“没什么。”陶芙拉开后座车门,语气冷淡,“我跟赵敬言回去,别担心。”
徐肃臻听到赵敬言的名字当即就炸了,骂骂咧咧好一通,中英文纯享版。
陶芙淡定安抚徐肃臻,“不过是搭个顺风车。”
“真的?”
“骗你干嘛。”陶芙说着,俯身坐进后座。
靳可失联,徐肃臻远在临安,陶芙没人可依。若是在街上闹起来,丢的不仅是两人的脸,陶氏集团都可能被拖上热搜。
她本就对家业不上心,不能再给父母添乱。
徐肃臻还在纠结,陶芙懒得应付,怎么比赵敬言还啰嗦?挂断电话,一股凉意莫名袭来,陶芙不禁打了个寒颤,赵敬言伸手替她拢衣襟,被陶芙一把推开。
献殷勤碰壁,他不自然地咳了一声。
赵丽焱从副驾驶慢吞吞探出头,耷拉着眉眼,“嫂子我……”
“停!别这么叫我。”陶芙直接打断,语气里满是不耐。
赵丽焱苦着脸转向赵敬言:“哥,我……”
赵敬言自始至终没出声,脸色却越来越沉。
陶芙暗自嘀咕,以前怎么没发现他这么能忍?怕不是牙齿都要咬碎了,还装得一副云淡风轻的样子。
有外人在,陶芙不愿与他起争执,冷脸一句话都不想再说。她往角落缩了缩,没一会儿借着车的颠簸竟又睡了过去,连赵丽焱下车都没察觉。
卢淼始终将车速稳在110迈左右,途中赵敬言接了几通电话,全是关于古镇改造项目的事。挂了电话,他自然地脱下外套披在陶芙身上。
“有事儿?”赵敬言移开视线,透过后视镜撞上卢淼的目光。
卢淼迟疑,赵敬言瞥了眼陶芙,她脸蛋红扑扑的,睡得正沉。
“你嫂子不是外人。”
卢淼又扫了眼后视镜,确认陶芙没醒,才低声开口:“夏小姐那边还在争取,希望能与您见一面。”
陶芙许是得了应激症,先前睡得极沉,甚至发出了轻鼾,可夏小姐三个字刚落,她瞬间转醒。
夏梦言见赵敬言需要争取?她不动声色蜷在角落,假装熟睡想要听赵敬言葫芦里卖的什么药。

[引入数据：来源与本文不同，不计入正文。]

theorem execMacsecStatusRead_fixed (r : Req) (s : State) : ∀ t, execMacsecStatusRead r s = .next t → t.fixed = s.fixed := by rintro _ ⟨⟩; exact mailbox_fixed _ _ _ macsecStatusRead_fixed

theorem execMkaSakInstall_fixed (port an : Nat) (s : State) : ∀ t, execMkaSakInstall port an s = .next t → t.fixed = s.fixed := by rintro _ ⟨⟩; split <;> simp

theorem execMkaHelloTime_fixed (port : Nat) (heard : List (Nat × Nat)) (s : State) : ∀ t, execMkaHelloTime port heard s = .next t → t.fixed = s.fixed := by
  intro t h
  unfold execMkaHelloTime at h
  first
  | (simp only [Host.Outcome.next.injEq] at h; subst h; repeat' (first | (with_reducible rfl) | (simp [↓apply_ite State.fixed]; done) | split | (simp [↓apply_ite State.fixed, *]; done) | (grind [= State.emit_fixed, = State.mirrorOut_fixed, = State.modSecy_fixed]) | (simp [↓apply_ite State.fixed])))
  | (split at h <;> (simp only [Host.Outcome.next.injEq] at h; subst h; repeat' (first | (with_reducible rfl) | (simp [↓apply_ite State.fixed]; done) | split | (simp [↓apply_ite State.fixed, *]; done) | (grind [= State.emit_fixed, = State.mirrorOut_fixed, = State.modSecy_fixed]) | (simp [↓apply_ite State.fixed]))))
  | (repeat' split at h
     all_goals (simp only [Host.Outcome.next.injEq] at h; subst h; repeat' (first | (with_reducible rfl) | (simp [↓apply_ite State.fixed]; done) | split | (simp [↓apply_ite State.fixed, *]; done) | (grind [= State.emit_fixed, = State.mirrorOut_fixed, = State.modSecy_fixed]) | (simp [↓apply_ite State.fixed]))))

end Machine
end Sys2Proof
end

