@[simp ↓] theorem imgBegin_fixed (r : Req) (s : State) : (imgBegin.run r s).st.fixed = s.fixed := by
  simp only [imgBegin]
  repeat' (first | (with_reducible rfl) | (simp [Reply.fail, ↓apply_ite Reply.st, ↓apply_ite State.fixed]; done) | split | (simp [Reply.fail, ↓apply_ite Reply.st, ↓apply_ite State.fixed, *]; done) | (grind [= State.modImg_fixed, = State.takeToken_fixed, = State.updTo_fixed, = State.written_fixed]) | (simp [Reply.fail, ↓apply_ite Reply.st, ↓apply_ite State.fixed]))

@[simp ↓] theorem imgWrite_fixed (r : Req) (s : State) : (imgWrite.run r s).st.fixed = s.fixed := by simp [imgWrite]; split <;> simp

@[simp ↓] theorem imgVerify_fixed (r : Req) (s : State) : (imgVerify.run r s).st.fixed = s.fixed := by
  simp only [imgVerify]
  repeat' (first | (with_reducible rfl) | (simp [Reply.fail, ↓apply_ite Reply.st, ↓apply_ite State.fixed]; done) | split | (simp [Reply.fail, ↓apply_ite Reply.st, ↓apply_ite State.fixed, *]; done) | (grind [= State.modImg_fixed, = State.slotTo_fixed, = State.updTo_fixed, = State.verifyReport_fixed, = State.written_fixed]) | (simp [Reply.fail, ↓apply_ite Reply.st, ↓apply_ite State.fixed]))

@[simp ↓] theorem imgPrepare_fixed (r : Req) (s : State) : (imgPrepare.run r s).st.fixed = s.fixed := by
  simp only [imgPrepare]
  repeat' (first | (with_reducible rfl) | (simp [Reply.fail, ↓apply_ite Reply.st, ↓apply_ite State.fixed]; done) | split | (simp [Reply.fail, ↓apply_ite Reply.st, ↓apply_ite State.fixed, *]; done) | (grind [→ State.appendBlobs_fixed, = State.modImg_fixed, = State.updTo_fixed]) | (simp [Reply.fail, ↓apply_ite Reply.st, ↓apply_ite State.fixed]))

@[simp ↓] theorem imgHandover_fixed (r : Req) (s : State) : (imgHandover.run r s).st.fixed = s.fixed := by simp [imgHandover]; split <;> simp

@[simp ↓] theorem imgConfirm_fixed (r : Req) (s : State) : (imgConfirm.run r s).st.fixed = s.fixed := by
  simp only [imgConfirm]
  repeat' (first | (with_reducible rfl) | (simp [Reply.fail, ↓apply_ite Reply.st, ↓apply_ite State.fixed]; done) | split | (simp [Reply.fail, ↓apply_ite Reply.st, ↓apply_ite State.fixed, *]; done) | (grind [= State.modImg_fixed, = State.restartStandby_fixed, = State.slotTo_fixed, = State.updTo_fixed]) | (simp [Reply.fail, ↓apply_ite Reply.st, ↓apply_ite State.fixed]))

@[simp ↓] theorem imgRollback_fixed (r : Req) (s : State) : (imgRollback.run r s).st.fixed = s.fixed := by
  simp only [imgRollback]
  repeat' (first | (with_reducible rfl) | (simp [Reply.fail, ↓apply_ite Reply.st, ↓apply_ite State.fixed]; done) | split | (simp [Reply.fail, ↓apply_ite Reply.st, ↓apply_ite State.fixed, *]; done) | (grind [= State.fallBack_fixed, = State.modImg_fixed, = State.slotTo_fixed, = State.updTo_fixed]) | (simp [Reply.fail, ↓apply_ite Reply.st, ↓apply_ite State.fixed]))

@[simp ↓] theorem imgReportRead_fixed (r : Req) (s : State) : (imgReportRead.run r s).st.fixed = s.fixed := (rfl)

theorem execImgStatusRead_fixed (r : Req) (s : State) : ∀ t, execImgStatusRead r s = .next t → t.fixed = s.fixed := by rintro _ ⟨⟩; exact mailbox_fixed _ _ _ imgStatusRead_fixed

theorem execImgBegin_fixed (r : Req) (s : State) : ∀ t, execImgBegin r s = .next t → t.fixed = s.fixed := by rintro _ ⟨⟩; exact mailbox_fixed _ _ _ imgBegin_fixed

theorem execImgEraseComplete_fixed (dt : Nat) (s : State) : ∀ t, execImgEraseComplete dt s = .next t → t.fixed = s.fixed := by rintro _ ⟨⟩; split <;> simp

theorem execImgWrite_fixed (r : Req) (s : State) : ∀ t, execImgWrite r s = .next t → t.fixed = s.fixed := by rintro _ ⟨⟩; exact mailbox_fixed _ _ _ imgWrite_fixed

theorem execImgVerify_fixed (r : Req) (s : State) : ∀ t, execImgVerify r s = .next t → t.fixed = s.fixed := by rintro _ ⟨⟩; exact mailbox_fixed _ _ _ imgVerify_fixed

theorem execImgPrepare_fixed (r : Req) (s : State) : ∀ t, execImgPrepare r s = .next t → t.fixed = s.fixed := by rintro _ ⟨⟩; exact mailbox_fixed _ _ _ imgPrepare_fixed

theorem execImgHandover_fixed (r : Req) (s : State) : ∀ t, execImgHandover r s = .next t → t.fixed = s.fixed := by rintro _ ⟨⟩; exact mailbox_fixed _ _ _ imgHandover_fixed

theorem execImgConfirm_fixed (r : Req) (s : State) : ∀ t, execImgConfirm r s = .next t → t.fixed = s.fixed := by rintro _ ⟨⟩; exact mailbox_fixed _ _ _ imgConfirm_fixed

theorem execImgRollback_fixed (r : Req) (s : State) : ∀ t, execImgRollback r s = .next t → t.fixed = s.fixed := by rintro _ ⟨⟩; exact mailbox_fixed _ _ _ imgRollback_fixed

theorem execImgReportRead_fixed (r : Req) (s : State) : ∀ t, execImgReportRead r s = .next t → t.fixed = s.fixed := by rintro _ ⟨⟩; exact mailbox_fixed _ _ _ imgReportRead_fixed

/-! ### Internal -/

@[simp ↓] theorem State.badAccess_fixed (s : State) (a : Nat) : (State.badAccess s a).fixed = s.fixed := by simp [State.badAccess, ↓apply_ite State.fixed]

@[simp ↓] theorem State.intRead_fixed (s : State) (a : Nat) : (State.intRead s a).1.fixed = s.fixed := by
  unfold State.intRead
  repeat' (first | (with_reducible rfl) | (simp [↓apply_ite State.fixed]; done) | split | (simp [↓apply_ite State.fixed, *]; done) | (grind [= State.badAccess_fixed, = State.useFree_fixed]) | (simp [↓apply_ite State.fixed]))

theorem State.intRead_fixed' (s : State) (a : Nat) (t) (y) (h : State.intRead s a = (t, y)) : t.fixed = s.fixed := by
  have := State.intRead_fixed s a
  rw [h] at this; exact this

@[simp ↓] theorem State.intReads_fixed (s : State) (a : Nat) (x0 : Nat) : (State.intReads s a x0).1.fixed = s.fixed := by
  fun_induction State.intReads s a x0
  all_goals repeat' (first | (with_reducible rfl) | (simp [↓apply_ite State.fixed]; done) | split | (simp [↓apply_ite State.fixed, *]; done) | (grind [→ State.intRead_fixed']) | (simp [↓apply_ite State.fixed]))

theorem State.intReads_fixed' (s : State) (a : Nat) (x0 : Nat) (t) (y) (h : State.intReads s a x0 = (t, y)) : t.fixed = s.fixed := by
  have := State.intReads_fixed s a x0
  rw [h] at this; exact this

@[simp ↓] theorem State.intWrite_fixed (s : State) (a : Nat) (w : Word) : (State.intWrite s a w).fixed = s.fixed := by
  unfold State.intWrite
  repeat' (first | (with_reducible rfl) | (simp [↓apply_ite State.fixed]; done) | split | (simp [↓apply_ite State.fixed, *]; done) | (grind [= State.badAccess_fixed, = State.modCore_fixed, = State.modStk_fixed]) | (simp [↓apply_ite State.fixed]))

@[simp ↓] theorem State.intWrites_fixed (s : State) (a : Nat) (x0 : List Word) : (State.intWrites s a x0).fixed = s.fixed := by
  fun_induction State.intWrites s a x0
  all_goals repeat' (first | (with_reducible rfl) | (simp [↓apply_ite State.fixed]; done) | split | (simp [↓apply_ite State.fixed, *]; done) | (grind [= State.intWrite_fixed]) | (simp [↓apply_ite State.fixed]))

/-! ### Stack -/

theorem State.takeMsg_fixed (s : State) (p ty code : Nat) : ∀ t, State.takeMsg s p ty code = some t → t.1.fixed = s.fixed := by
  intro t h
  unfold State.takeMsg at h
  grind [= State.modStk_fixed]

@[simp ↓] theorem State.stackTo_fixed (s : State) (m : StackMode) : (State.stackTo s m).fixed = s.fixed := by simp [State.stackTo, ↓apply_ite State.fixed]

@[simp ↓] theorem State.takeSlave_fixed (s : State) (p : Nat) : (State.takeSlave s p).fixed = s.fixed := (rfl)

@[simp ↓] theorem State.join_fixed (s : State) (m : Nat) : (State.join s m).fixed = s.fixed := by simp [State.join]

@[simp ↓] theorem State.heardMaster_fixed (s : State) (p : Nat) : (State.heardMaster s p).fixed = s.fixed := by
  unfold State.heardMaster
  repeat' (first | (with_reducible rfl) | (simp [↓apply_ite State.fixed]; done) | split | (simp [↓apply_ite State.fixed, *]; done) | (grind [= State.modStk_fixed, = State.takeSlave_fixed]) | (simp [↓apply_ite State.fixed]))

@[simp ↓] theorem State.orphaned_fixed (s : State) : (State.orphaned s).fixed = s.fixed := by simp [State.orphaned]

@[simp ↓] theorem State.sendBridge_fixed (s : State) (p : Nat) (ws : List Word) : (State.sendBridge s p ws).fixed = s.fixed := by simp [State.sendBridge]

@[simp ↓] theorem State.keepJob_fixed (s : State) (j : Job) : (State.keepJob s j).fixed = s.fixed := (rfl)

@[simp ↓] theorem State.dropJob_fixed (s : State) (p : Path) : (State.dropJob s p).fixed = s.fixed := (rfl)

@[simp ↓] theorem State.issue_fixed (s : State) (p : Nat) (path : Path) (b : Burst) : (State.issue s p path b).fixed = s.fixed := by simp [State.issue]

@[simp ↓] theorem State.issueFirst_fixed (s : State) (j : Job) (bs : List Burst) : (State.issueFirst s j bs).fixed = s.fixed := by
  unfold State.issueFirst
  repeat' (first | (with_reducible rfl) | (simp [↓apply_ite State.fixed]; done) | split | (simp [↓apply_ite State.fixed, *]; done) | (grind [= State.issue_fixed, = State.keepJob_fixed]) | (simp [↓apply_ite State.fixed]))

@[simp ↓] theorem State.relayDone_fixed (s : State) (j : Job) : (State.relayDone s j).fixed = s.fixed := by simp [State.relayDone, ↓apply_ite State.fixed]

@[simp ↓] theorem State.jobEnd_fixed (s : State) (j : Job) : (State.jobEnd s j).fixed = s.fixed := by
  unfold State.jobEnd
  dsimp only
  repeat' split
  all_goals simp only [State.finish_fixed, State.dropJob_fixed, State.issueFirst_fixed, State.relayDone_fixed]

@[simp ↓] theorem State.diagRun_fixed (s : State) (j : Job) (x0 : List Burst) : (State.diagRun s j x0).fixed = s.fixed := by
  induction x0 generalizing s j with
  | nil => simp [State.diagRun]
  | cons b rest ih =>
    unfold State.diagRun
    split
    · simp
    · simp [ih]

@[simp ↓] theorem State.reqDone_fixed (s : State) (q : BridgeReq) (ok : Bool) (ws : List Word) : (State.reqDone s q ok ws).fixed = s.fixed := by
  unfold State.reqDone
  repeat' (first | (with_reducible rfl) | (simp [↓apply_ite State.fixed]; done) | split | (simp [↓apply_ite State.fixed, *]; done) | (grind [= State.diagRun_fixed, = State.issueFirst_fixed, = State.jobEnd_fixed, = State.modStk_fixed]) | (simp [↓apply_ite State.fixed]))

@[simp ↓] theorem State.backOff_fixed (s : State) (q : BridgeReq) : (State.backOff s q).fixed = s.fixed := by simp [State.backOff]

@[simp ↓] theorem State.bridgeAnswer_fixed (s : State) (port : Nat) (bytes : List Byte) (ofOps : List Nat) : (State.bridgeAnswer s port bytes ofOps).fixed = s.fixed := by
  unfold State.bridgeAnswer
  repeat' (first | (with_reducible rfl) | (simp [↓apply_ite State.fixed]; done) | split | (simp [↓apply_ite State.fixed, *]; done) | (grind [= State.backOff_fixed, = State.reqDone_fixed]) | (simp [↓apply_ite State.fixed]))

@[simp ↓] theorem State.answer_fixed (s : State) (b : BridgeIn) (op status : Nat) (ws : List Word) : (State.answer s b op status ws).fixed = s.fixed := by simp [State.answer]

@[simp ↓] theorem State.relayWrite_fixed (s : State) (k : Nat) (ws : List Word) : (State.relayWrite s k ws).fixed = s.fixed := by simp [State.relayWrite, ↓apply_ite State.fixed]
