theorem execCanTxDone_near (chan : Nat) (ok : Bool) (dt : Nat) (s : State) : ∀ t, execCanTxDone chan ok dt s = .next t → t.near = s.near := by
  intro t h
  unfold execCanTxDone at h
  first
  | (simp only [Host.Outcome.next.injEq] at h; subst h; repeat' (first | (with_reducible rfl) | (simp [↓apply_ite State.near]; done) | split | (simp [↓apply_ite State.near, *]; done) | (grind [= State.adv_near, = State.dropCan_near, = State.edgeCount_near, = State.emit_near, = State.modCan_near, = State.slotSent_near, = State.txCount_near]) | (simp [↓apply_ite State.near])))
  | (split at h <;> (simp only [Host.Outcome.next.injEq] at h; subst h; repeat' (first | (with_reducible rfl) | (simp [↓apply_ite State.near]; done) | split | (simp [↓apply_ite State.near, *]; done) | (grind [= State.adv_near, = State.dropCan_near, = State.edgeCount_near, = State.emit_near, = State.modCan_near, = State.slotSent_near, = State.txCount_near]) | (simp [↓apply_ite State.near]))))
  | (repeat' split at h
     all_goals (simp only [Host.Outcome.next.injEq] at h; subst h; repeat' (first | (with_reducible rfl) | (simp [↓apply_ite State.near]; done) | split | (simp [↓apply_ite State.near, *]; done) | (grind [= State.adv_near, = State.dropCan_near, = State.edgeCount_near, = State.emit_near, = State.modCan_near, = State.slotSent_near, = State.txCount_near]) | (simp [↓apply_ite State.near]))))

theorem execCanTxExpired_near (chan : Nat) (s : State) : ∀ t, execCanTxExpired chan s = .next t → t.near = s.near := by
  intro t h
  unfold execCanTxExpired at h
  first
  | (simp only [Host.Outcome.next.injEq] at h; subst h; repeat' (first | (with_reducible rfl) | (simp [↓apply_ite State.near]; done) | split | (simp [↓apply_ite State.near, *]; done) | (grind [= State.advTick_near, = State.edgeCount_near, = State.modCan_near]) | (simp [↓apply_ite State.near])))
  | (split at h <;> (simp only [Host.Outcome.next.injEq] at h; subst h; repeat' (first | (with_reducible rfl) | (simp [↓apply_ite State.near]; done) | split | (simp [↓apply_ite State.near, *]; done) | (grind [= State.advTick_near, = State.edgeCount_near, = State.modCan_near]) | (simp [↓apply_ite State.near]))))
  | (repeat' split at h
     all_goals (simp only [Host.Outcome.next.injEq] at h; subst h; repeat' (first | (with_reducible rfl) | (simp [↓apply_ite State.near]; done) | split | (simp [↓apply_ite State.near, *]; done) | (grind [= State.advTick_near, = State.edgeCount_near, = State.modCan_near]) | (simp [↓apply_ite State.near]))))

theorem execCanBusError_near (chan code : Nat) (tx : Bool) (add : Nat) (s : State) : ∀ t, execCanBusError chan code tx add s = .next t → t.near = s.near := by
  intro t h
  unfold execCanBusError at h
  first
  | (simp only [Host.Outcome.next.injEq] at h; subst h; repeat' (first | (with_reducible rfl) | (simp [↓apply_ite State.near]; done) | split | (simp [↓apply_ite State.near, *]; done) | (grind [= State.edgeCount_near, = State.modCan_near, = State.raiseDev_near]) | (simp [↓apply_ite State.near])))
  | (split at h <;> (simp only [Host.Outcome.next.injEq] at h; subst h; repeat' (first | (with_reducible rfl) | (simp [↓apply_ite State.near]; done) | split | (simp [↓apply_ite State.near, *]; done) | (grind [= State.edgeCount_near, = State.modCan_near, = State.raiseDev_near]) | (simp [↓apply_ite State.near]))))
  | (repeat' split at h
     all_goals (simp only [Host.Outcome.next.injEq] at h; subst h; repeat' (first | (with_reducible rfl) | (simp [↓apply_ite State.near]; done) | split | (simp [↓apply_ite State.near, *]; done) | (grind [= State.edgeCount_near, = State.modCan_near, = State.raiseDev_near]) | (simp [↓apply_ite State.near]))))

theorem execCanBusOffRecovered_near (chan dt : Nat) (s : State) : ∀ t, execCanBusOffRecovered chan dt s = .next t → t.near = s.near := by rintro _ ⟨⟩; split <;> simp

theorem execLinSlotStart_near (chan : Nat) (s : State) : ∀ t, execLinSlotStart chan s = .next t → t.near = s.near := by
  intro t h
  unfold execLinSlotStart at h
  first
  | (simp only [Host.Outcome.next.injEq] at h; subst h; repeat' (first | (with_reducible rfl) | (simp [↓apply_ite State.near]; done) | split | (simp [↓apply_ite State.near, *]; done) | (grind [= State.advTick_near, = State.linAnswer_near, = State.linSleep_near, = State.modLin_near]) | (simp [↓apply_ite State.near])))
  | (split at h <;> (simp only [Host.Outcome.next.injEq] at h; subst h; repeat' (first | (with_reducible rfl) | (simp [↓apply_ite State.near]; done) | split | (simp [↓apply_ite State.near, *]; done) | (grind [= State.advTick_near, = State.linAnswer_near, = State.linSleep_near, = State.modLin_near]) | (simp [↓apply_ite State.near]))))
  | (repeat' split at h
     all_goals (simp only [Host.Outcome.next.injEq] at h; subst h; repeat' (first | (with_reducible rfl) | (simp [↓apply_ite State.near]; done) | split | (simp [↓apply_ite State.near, *]; done) | (grind [= State.advTick_near, = State.linAnswer_near, = State.linSleep_near, = State.modLin_near]) | (simp [↓apply_ite State.near]))))

theorem execLinHeaderRx_near (chan id : Nat) (sync : Bool) (dt : Nat) (s : State) : ∀ t, execLinHeaderRx chan id sync dt s = .next t → t.near = s.near := by
  intro t h
  unfold execLinHeaderRx at h
  first
  | (simp only [Host.Outcome.next.injEq] at h; subst h; repeat' (first | (with_reducible rfl) | (simp [↓apply_ite State.near]; done) | split | (simp [↓apply_ite State.near, *]; done) | (grind [= State.adv_near, = State.edgeCount_near, = State.linAnswer_near, = State.modLin_near]) | (simp [↓apply_ite State.near])))
  | (split at h <;> (simp only [Host.Outcome.next.injEq] at h; subst h; repeat' (first | (with_reducible rfl) | (simp [↓apply_ite State.near]; done) | split | (simp [↓apply_ite State.near, *]; done) | (grind [= State.adv_near, = State.edgeCount_near, = State.linAnswer_near, = State.modLin_near]) | (simp [↓apply_ite State.near]))))
  | (repeat' split at h
     all_goals (simp only [Host.Outcome.next.injEq] at h; subst h; repeat' (first | (with_reducible rfl) | (simp [↓apply_ite State.near]; done) | split | (simp [↓apply_ite State.near, *]; done) | (grind [= State.adv_near, = State.edgeCount_near, = State.linAnswer_near, = State.modLin_near]) | (simp [↓apply_ite State.near]))))

theorem execLinResponseRx_near (chan : Nat) (data : List Byte) (check err dt : Nat) (s : State) : ∀ t, execLinResponseRx chan data check err dt s = .next t → t.near = s.near := by
  intro t h
  unfold execLinResponseRx at h
  first
  | (simp only [Host.Outcome.next.injEq] at h; subst h; repeat' (first | (with_reducible rfl) | (simp [↓apply_ite State.near]; done) | split | (simp [↓apply_ite State.near, *]; done) | (grind [= State.adv_near, = State.edgeCount_near, = State.modLin_near, = State.noteFirst_near, = State.rxCount_near]) | (simp [↓apply_ite State.near])))
  | (split at h <;> (simp only [Host.Outcome.next.injEq] at h; subst h; repeat' (first | (with_reducible rfl) | (simp [↓apply_ite State.near]; done) | split | (simp [↓apply_ite State.near, *]; done) | (grind [= State.adv_near, = State.edgeCount_near, = State.modLin_near, = State.noteFirst_near, = State.rxCount_near]) | (simp [↓apply_ite State.near]))))
  | (repeat' split at h
     all_goals (simp only [Host.Outcome.next.injEq] at h; subst h; repeat' (first | (with_reducible rfl) | (simp [↓apply_ite State.near]; done) | split | (simp [↓apply_ite State.near, *]; done) | (grind [= State.adv_near, = State.edgeCount_near, = State.modLin_near, = State.noteFirst_near, = State.rxCount_near]) | (simp [↓apply_ite State.near]))))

赵敬言心思扑在手中的文件上,听到夏梦言的名字头也没抬,语调平淡:“更换法务有难度?”
“不,不是的。”
赵敬言转头看了眼陶芙,语气添了几分冷意:“你是觉得我不够忙?”
卢淼立刻领会,“我这就给建投集团吴经理打电话。”
“不着急。”赵敬言放下文件,挪到中间去扶陶芙。她不知他要做什么,只能任由他将自己揽进怀里。赵敬言动作很轻,陶芙靠在他胸前,呼吸渐渐急促。t
没等她反应,冰凉的唇忽然印在她的眼皮上。